Task to carry out :: Starting at the line containing "obitPast : List Bool" and ending at the line containing "freeIx : Nat", print every line of the material below exactly, both ends included, and stop there.

────────

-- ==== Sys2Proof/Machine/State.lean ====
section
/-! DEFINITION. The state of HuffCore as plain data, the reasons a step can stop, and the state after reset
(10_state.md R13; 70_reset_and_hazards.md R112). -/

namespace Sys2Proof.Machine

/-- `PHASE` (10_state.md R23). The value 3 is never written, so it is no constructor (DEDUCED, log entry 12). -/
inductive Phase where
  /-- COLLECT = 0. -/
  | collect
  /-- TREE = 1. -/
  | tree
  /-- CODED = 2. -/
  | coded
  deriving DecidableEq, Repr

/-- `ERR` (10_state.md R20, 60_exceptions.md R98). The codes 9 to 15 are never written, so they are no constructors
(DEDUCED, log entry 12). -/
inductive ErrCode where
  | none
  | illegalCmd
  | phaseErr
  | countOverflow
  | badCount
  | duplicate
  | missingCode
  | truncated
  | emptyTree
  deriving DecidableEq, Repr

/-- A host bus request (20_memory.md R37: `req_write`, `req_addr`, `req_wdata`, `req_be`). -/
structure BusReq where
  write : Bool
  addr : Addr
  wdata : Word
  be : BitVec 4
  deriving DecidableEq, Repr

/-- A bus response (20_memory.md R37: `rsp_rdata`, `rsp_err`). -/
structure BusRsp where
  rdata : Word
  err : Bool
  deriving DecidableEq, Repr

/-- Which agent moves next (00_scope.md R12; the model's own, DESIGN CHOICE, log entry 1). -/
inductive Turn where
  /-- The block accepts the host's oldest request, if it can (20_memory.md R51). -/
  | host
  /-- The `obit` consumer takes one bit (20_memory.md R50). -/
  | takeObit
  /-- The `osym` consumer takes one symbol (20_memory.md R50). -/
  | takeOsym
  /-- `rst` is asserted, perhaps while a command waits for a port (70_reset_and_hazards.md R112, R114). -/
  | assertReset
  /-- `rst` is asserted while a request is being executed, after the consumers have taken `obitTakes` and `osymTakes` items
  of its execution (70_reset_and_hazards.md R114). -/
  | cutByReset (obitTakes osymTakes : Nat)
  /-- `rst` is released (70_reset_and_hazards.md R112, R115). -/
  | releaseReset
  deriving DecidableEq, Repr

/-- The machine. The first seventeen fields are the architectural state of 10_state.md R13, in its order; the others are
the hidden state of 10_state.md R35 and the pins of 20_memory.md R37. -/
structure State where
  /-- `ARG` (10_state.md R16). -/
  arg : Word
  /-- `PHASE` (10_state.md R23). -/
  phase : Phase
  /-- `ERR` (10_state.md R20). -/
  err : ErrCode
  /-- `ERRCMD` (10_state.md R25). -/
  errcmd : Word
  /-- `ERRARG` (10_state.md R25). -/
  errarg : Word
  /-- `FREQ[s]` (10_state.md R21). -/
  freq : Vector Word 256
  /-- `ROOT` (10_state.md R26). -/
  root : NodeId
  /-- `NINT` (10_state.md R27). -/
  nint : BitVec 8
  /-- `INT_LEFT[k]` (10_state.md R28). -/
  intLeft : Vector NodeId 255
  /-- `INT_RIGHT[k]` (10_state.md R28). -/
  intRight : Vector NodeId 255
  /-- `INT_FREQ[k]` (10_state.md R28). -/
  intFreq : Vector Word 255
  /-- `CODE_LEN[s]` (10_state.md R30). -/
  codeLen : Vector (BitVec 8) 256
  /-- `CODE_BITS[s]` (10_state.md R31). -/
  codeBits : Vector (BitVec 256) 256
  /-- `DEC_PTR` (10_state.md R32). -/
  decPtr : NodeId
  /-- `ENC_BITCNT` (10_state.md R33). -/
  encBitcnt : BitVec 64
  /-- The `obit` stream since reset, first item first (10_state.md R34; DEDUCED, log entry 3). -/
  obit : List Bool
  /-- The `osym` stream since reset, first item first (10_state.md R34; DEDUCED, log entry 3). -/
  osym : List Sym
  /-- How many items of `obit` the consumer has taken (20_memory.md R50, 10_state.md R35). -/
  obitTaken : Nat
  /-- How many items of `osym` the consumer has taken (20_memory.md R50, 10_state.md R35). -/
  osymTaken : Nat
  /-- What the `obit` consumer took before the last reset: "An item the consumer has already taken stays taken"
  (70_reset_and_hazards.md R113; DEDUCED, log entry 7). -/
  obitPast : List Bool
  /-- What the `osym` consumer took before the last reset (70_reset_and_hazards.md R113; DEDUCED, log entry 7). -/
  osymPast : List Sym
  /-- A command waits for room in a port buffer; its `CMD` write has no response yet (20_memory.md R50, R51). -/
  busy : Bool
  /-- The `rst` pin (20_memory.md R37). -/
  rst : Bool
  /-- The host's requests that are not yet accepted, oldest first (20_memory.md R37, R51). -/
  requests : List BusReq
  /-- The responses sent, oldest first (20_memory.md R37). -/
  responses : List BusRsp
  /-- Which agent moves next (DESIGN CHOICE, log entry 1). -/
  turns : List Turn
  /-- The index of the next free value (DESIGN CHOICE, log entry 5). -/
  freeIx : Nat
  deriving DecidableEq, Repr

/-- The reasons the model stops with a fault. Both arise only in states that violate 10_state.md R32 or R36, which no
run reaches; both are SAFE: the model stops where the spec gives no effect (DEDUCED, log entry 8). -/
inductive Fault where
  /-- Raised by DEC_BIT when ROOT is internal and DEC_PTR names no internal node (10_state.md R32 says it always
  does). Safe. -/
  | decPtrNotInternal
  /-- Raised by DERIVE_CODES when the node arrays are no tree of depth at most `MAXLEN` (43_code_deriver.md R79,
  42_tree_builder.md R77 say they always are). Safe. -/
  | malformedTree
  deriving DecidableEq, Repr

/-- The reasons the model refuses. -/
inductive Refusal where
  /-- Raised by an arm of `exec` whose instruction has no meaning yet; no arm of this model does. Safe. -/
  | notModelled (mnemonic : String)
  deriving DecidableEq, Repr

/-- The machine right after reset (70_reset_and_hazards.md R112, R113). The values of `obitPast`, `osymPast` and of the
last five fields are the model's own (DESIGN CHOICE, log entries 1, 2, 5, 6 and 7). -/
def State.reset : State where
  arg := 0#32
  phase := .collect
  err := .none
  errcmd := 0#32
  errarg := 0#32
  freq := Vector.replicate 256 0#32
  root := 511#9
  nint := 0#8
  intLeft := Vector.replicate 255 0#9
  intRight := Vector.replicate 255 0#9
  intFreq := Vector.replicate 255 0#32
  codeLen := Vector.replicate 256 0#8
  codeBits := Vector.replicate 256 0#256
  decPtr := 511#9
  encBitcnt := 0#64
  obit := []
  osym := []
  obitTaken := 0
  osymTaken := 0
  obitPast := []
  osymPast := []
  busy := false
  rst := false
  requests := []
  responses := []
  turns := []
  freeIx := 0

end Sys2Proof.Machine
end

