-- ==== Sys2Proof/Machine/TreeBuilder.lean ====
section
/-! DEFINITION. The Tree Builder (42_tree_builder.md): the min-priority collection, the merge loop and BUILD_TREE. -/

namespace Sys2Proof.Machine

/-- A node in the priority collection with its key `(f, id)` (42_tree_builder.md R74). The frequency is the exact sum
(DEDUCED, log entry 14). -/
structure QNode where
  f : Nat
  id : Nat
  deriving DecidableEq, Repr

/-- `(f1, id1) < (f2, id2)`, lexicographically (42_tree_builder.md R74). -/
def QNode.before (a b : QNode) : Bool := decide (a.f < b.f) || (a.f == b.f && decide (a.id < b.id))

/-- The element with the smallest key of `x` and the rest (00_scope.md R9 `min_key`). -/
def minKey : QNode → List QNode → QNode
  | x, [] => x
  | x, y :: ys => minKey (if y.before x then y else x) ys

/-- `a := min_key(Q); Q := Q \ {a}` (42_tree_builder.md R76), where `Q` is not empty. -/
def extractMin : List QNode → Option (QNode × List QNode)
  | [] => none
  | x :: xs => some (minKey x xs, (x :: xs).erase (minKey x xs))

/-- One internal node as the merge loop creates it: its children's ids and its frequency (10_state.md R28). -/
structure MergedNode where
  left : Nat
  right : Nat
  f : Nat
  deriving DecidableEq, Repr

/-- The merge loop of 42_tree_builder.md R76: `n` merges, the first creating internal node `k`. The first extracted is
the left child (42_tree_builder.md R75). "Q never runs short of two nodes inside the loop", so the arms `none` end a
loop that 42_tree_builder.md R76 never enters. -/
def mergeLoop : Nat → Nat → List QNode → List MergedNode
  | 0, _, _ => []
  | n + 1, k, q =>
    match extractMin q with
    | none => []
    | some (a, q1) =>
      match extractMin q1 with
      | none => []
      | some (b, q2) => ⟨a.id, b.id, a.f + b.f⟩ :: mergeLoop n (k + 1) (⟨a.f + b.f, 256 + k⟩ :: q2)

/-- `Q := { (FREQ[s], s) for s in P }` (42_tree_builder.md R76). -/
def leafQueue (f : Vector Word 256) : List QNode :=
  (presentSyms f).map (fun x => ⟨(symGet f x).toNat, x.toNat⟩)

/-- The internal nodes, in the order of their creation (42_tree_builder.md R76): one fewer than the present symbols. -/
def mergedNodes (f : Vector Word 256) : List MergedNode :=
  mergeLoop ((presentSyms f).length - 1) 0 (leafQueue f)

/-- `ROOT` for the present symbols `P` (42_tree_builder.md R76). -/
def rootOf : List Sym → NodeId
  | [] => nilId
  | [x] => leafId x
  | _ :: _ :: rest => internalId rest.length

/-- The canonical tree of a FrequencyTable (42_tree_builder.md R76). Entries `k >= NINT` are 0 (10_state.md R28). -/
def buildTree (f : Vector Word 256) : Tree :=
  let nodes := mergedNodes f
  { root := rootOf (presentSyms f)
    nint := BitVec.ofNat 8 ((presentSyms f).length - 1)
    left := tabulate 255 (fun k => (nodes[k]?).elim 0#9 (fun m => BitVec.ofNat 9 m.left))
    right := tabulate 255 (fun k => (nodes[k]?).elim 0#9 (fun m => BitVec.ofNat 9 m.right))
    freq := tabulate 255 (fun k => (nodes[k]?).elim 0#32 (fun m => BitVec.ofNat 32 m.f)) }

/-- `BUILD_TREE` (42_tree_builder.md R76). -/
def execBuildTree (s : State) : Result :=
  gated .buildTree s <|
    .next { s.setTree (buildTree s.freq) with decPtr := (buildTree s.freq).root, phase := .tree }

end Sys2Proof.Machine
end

────────

Answer space ::
  obitPast : List Bool
  /-- What the `osym` consumer took before the last reset (70_reset_and_hazards.md R113; DEDUCED, log entry 7). -/
  osymPast : List Sym
  /-- A command waits for room in a port buffer; its `CMD` write has no response yet (20_memory.md R50, R51). -/
  busy : Bool
  /-- The `rst` pin (20_memory.md R37). -/
  rst : Bool
  /-- The host's requests that are not yet accepted, oldest first (20_memory.md R37, R51). -/
  requests : List BusReq
  /-- The responses sent, oldest first (20_memory.md R37). -/
  responses : List BusRsp
  /-- Which agent moves next (DESIGN CHOICE, log entry 1). -/
  turns : List Turn
  /-- The index of the next free value (DESIGN CHOICE, log entry 5). -/
  freeIx : Nat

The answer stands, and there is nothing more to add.